DRAWINGS--REFERENCE NUMERALS
[0036] In the reference numerals, items of the same type have the
same number, and a prime (') after the number indicates a different
physical instance of the item.
[0037] 20--Ethernet Frame
[0038] 22--Ethernet Frame Preamble
[0039] 24--Ethernet Frame Destination MAC Address
[0040] 26--Ethernet Frame Source MAC Address
[0041] 28--Ethernet Frame Type
[0042] 30--Ethernet Frame Data
[0043] 32--Ethernet Frame CRC
[0044] 34, 34'--Ethernet Switch Network Elements
[0045] 36, 36'--Client Devices With Ethernet Interfaces
[0046] 38, 38'--Ethernet Switch Matrices
[0047] 40, 40'--Ethernet Switch Processors
[0048] 42, 42'--Bidirectional Access From Processor From Switch
Matrix and Data Communications Path
[0049] 44--Transparent Communications Network
[0050] 46--Physical Connection for Data Path
[0051] 50--Data Communications Network
[0052] 52, 52'--Data Communications Interfaces
[0053] 54, 54'--Operations Support Interfaces
[0054] 56--Unique Client MAC Address
[0055] 58, 58', 60, 60', 62, 62', 64, 64', 66, 66'--Bidirectional
Switch Transceiver Ports
[0056] 68--Unique Switch Processor MAC Address
[0057] 70--Unique Switch Processor MAC Address
[0058] 72--Unique Client MAC Address
[0059] 74--Flow From MAC Address 56 to MAC Address 72
[0060] 76--Flow From MAC Address 72 to MAC Address 56
[0061] 78--Looped-back Flow
[0062] 80--Optional Duplicate Flow Data or ICMP Warning Message
[0063] 100--User query for Virtual Circuit Path
[0064] 102--Local Switch Iteratively Queries Network for Virtual
Circuit Path
[0065] 104--User Sends OPERATE_VLOOPBACK Command
[0066] 106--Local Switch Directs OPERATE_VLOOPBACK to Loopback
Switch
[0067] 108--Loopback Switch Determines if OPERATE_VLOOPBACK Can Be
Completed
[0068] 110--DENY Message Propagates to User
[0069] 112--Switching Table Modified
[0070] 114--COMPLD Message Propagates to User
[0071] 116--ICMP Message Sent to Far End of Virtual Circuit
[0072] 118--End Setup
[0073] 120--Source Sends Frame Along Virtual Circuit
[0074] 122--Frame Forwarded to Processor at Loopback Switch
[0075] 124--Destination MAC Addresses Replaced
[0076] 126--Source MAC Address Replaced
[0077] 128--Processor Forwards Modified Frame Back to Loopback
Switch Matrix
[0078] 130--Frame Switched Back Through Network to Source
[0079] 140--Timeout Timer Set?
[0080] 142--Timeout Timer Expired?
[0081] 144--User Requesting Virtual Loopback Release?
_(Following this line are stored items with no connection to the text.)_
-- ==== Sys2Proof/Machine/Slots.lean ====
section
/-! DEFINITION. Ring slots from FETCH to their completion (chapters 05 and 06, R174-R195; waiting, R202-R233): every opcode of R156. -/

namespace Sys2Proof.Machine

/-! ### FETCH (R177) -/

/-- Slot-buffer entries held or awaited, of every ring. -/
def slotsHeld (s : State) : Nat := s.rings.foldl (fun n p => n + p.2.buffer.length + p.2.issued) 0

/-- FETCH may read slots of ring `r`: RINGS RUNNING, the ring ENABLED, its context OPEN and its function a bus master (R131, R168, R195). -/
def fetchOpen (s : State) (r : Nat) : Bool :=
  let g := s.ring r
  g.state == .enabled && s.fnState fRings == .running && !s.pipe.stopped && !s.sieve.safe
    && (match ringCtx g with | some c => (s.ctx c).state == .opened && s.fnMaster (s.ctx c).fn | none => false)

/-- Slots that FETCH may read now: covered by the doorbell, inside the window of 128, within the slot buffer. -/
def fetchable (s : State) (g : Ring) : Nat :=
  let have_ := g.buffer.length + g.issued
  min (diff32 g.producer.toNat g.consumer.toNat - have_) (min (128 - have_) (8192 - slotsHeld s))

/-- The reads of `n` slots from index `i`: as few as the ring's wrap and 4,096 bytes a request allow (R136; log entry 30). -/
def slotReads (g : Ring) : Nat → Nat → Nat → List (Nat × Nat)
  | 0, _, _ => []
  | fuel + 1, i, n =>
    let run := min n (min (g.slots.toNat - i % g.slots.toNat) (4096 / slotBytes g.format))
    if n = 0 || run = 0 then [] else (slotAddr g i, run * slotBytes g.format) :: slotReads g fuel (i + run) (n - run)

/-- `SLOT_FETCH` (R177). -/
def execSlotFetch (ring : Nat) (s : State) : Host.Outcome State Fault Refusal :=
  let g := s.ring ring
  let n := fetchable s g
  if fetchOpen s ring && 0 < n then
    let c := s.ctx ((ringCtx g).getD 0)
    let t := s.setRing ring { g with issued := g.issued + n }
    .next ((slotReads g n (g.consumer.toNat + g.buffer.length + g.issued) n).foldl (fun t r => t.emit (.hostRead c.fn c.pasid (BitVec.ofNat 64 r.1) r.2)) (t.ran 0 8))
  else .next s

/-- A level 1 reset is under way. -/
def levelOneRuns (s : State) : Bool := s.recovery.resets.any (fun r => r.level == 1)

/-- The Sieve audits the books of the ring slots (R234), but while RINGS is STOPPING or a level 1 reset is under way. -/
def State.auditSlots (s : State) : State :=
  let d := s.pipe.slotsFetched - (s.pipe.slotsConsumed + s.pipe.slotsReturned + s.pipe.slotsDiscarded + BitVec.ofNat 64 (slotBufferUsed s))
  if d = 0 || s.fnState fRings == .stopping || levelOneRuns s then s else s.detAssert dSlotLedger d.toNat 0 false

/-- The Sieve audits the books of the event counts (R234), but while a level 1 reset is under way. -/
def State.auditEvents (s : State) : State :=
  let d := s.events.issued - s.events.applied - BitVec.ofNat 64 s.events.queue.length
  if d = 0 || levelOneRuns s then s else s.detAssert dEventLedger d.toNat 0 false

/-- `SLOT_INTAKE` (R137, R175, R234): the data of the next slot read arrives. -/
def execSlotIntake (ring : Nat) (bytes : Bytes) (s : State) : Host.Outcome State Fault Refusal :=
  let g := s.ring ring
  if 0 < g.issued && !s.stuckAt 0 ring then
    let x : Slot := { index := g.consumer + BitVec.ofNat 32 g.buffer.length, raw := padTo (slotBytes g.format) bytes }
    .next ((({ s.setRing ring { g with issued := g.issued - 1, buffer := g.buffer ++ [x] } with pipe.slotsFetched := s.pipe.slotsFetched + 1 } : State).ran 0
      (2 * ((slotBytes g.format + 63) / 64))).auditSlots)
  else .next s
[0082] 148--User Issues REMOVE_VLOOPBACK Message
[0083] 150--Local Switch Forwards REMOVE_VLOOPBACK Message to
Loopback Switch
[0084] 152--Loopback Switch Determines if REMOVE_VLOOPBACK Can Be
Completed
[0085] 154--DENY Message Propagates to User
[0086] 156--Switching Table Modified
[0087] 158--COMPLD Message Propagates to User
[0088] 160--ICMP Message Sent to Far End of Virtual Circuit
[0089] 162--End Release
DETAILED DESCRIPTION--FIGS. 1 THROUGH 7--PREFERRED EMBODIMENT
[0090] FIG. 1 shows the format of a standard Ethernet frame 20.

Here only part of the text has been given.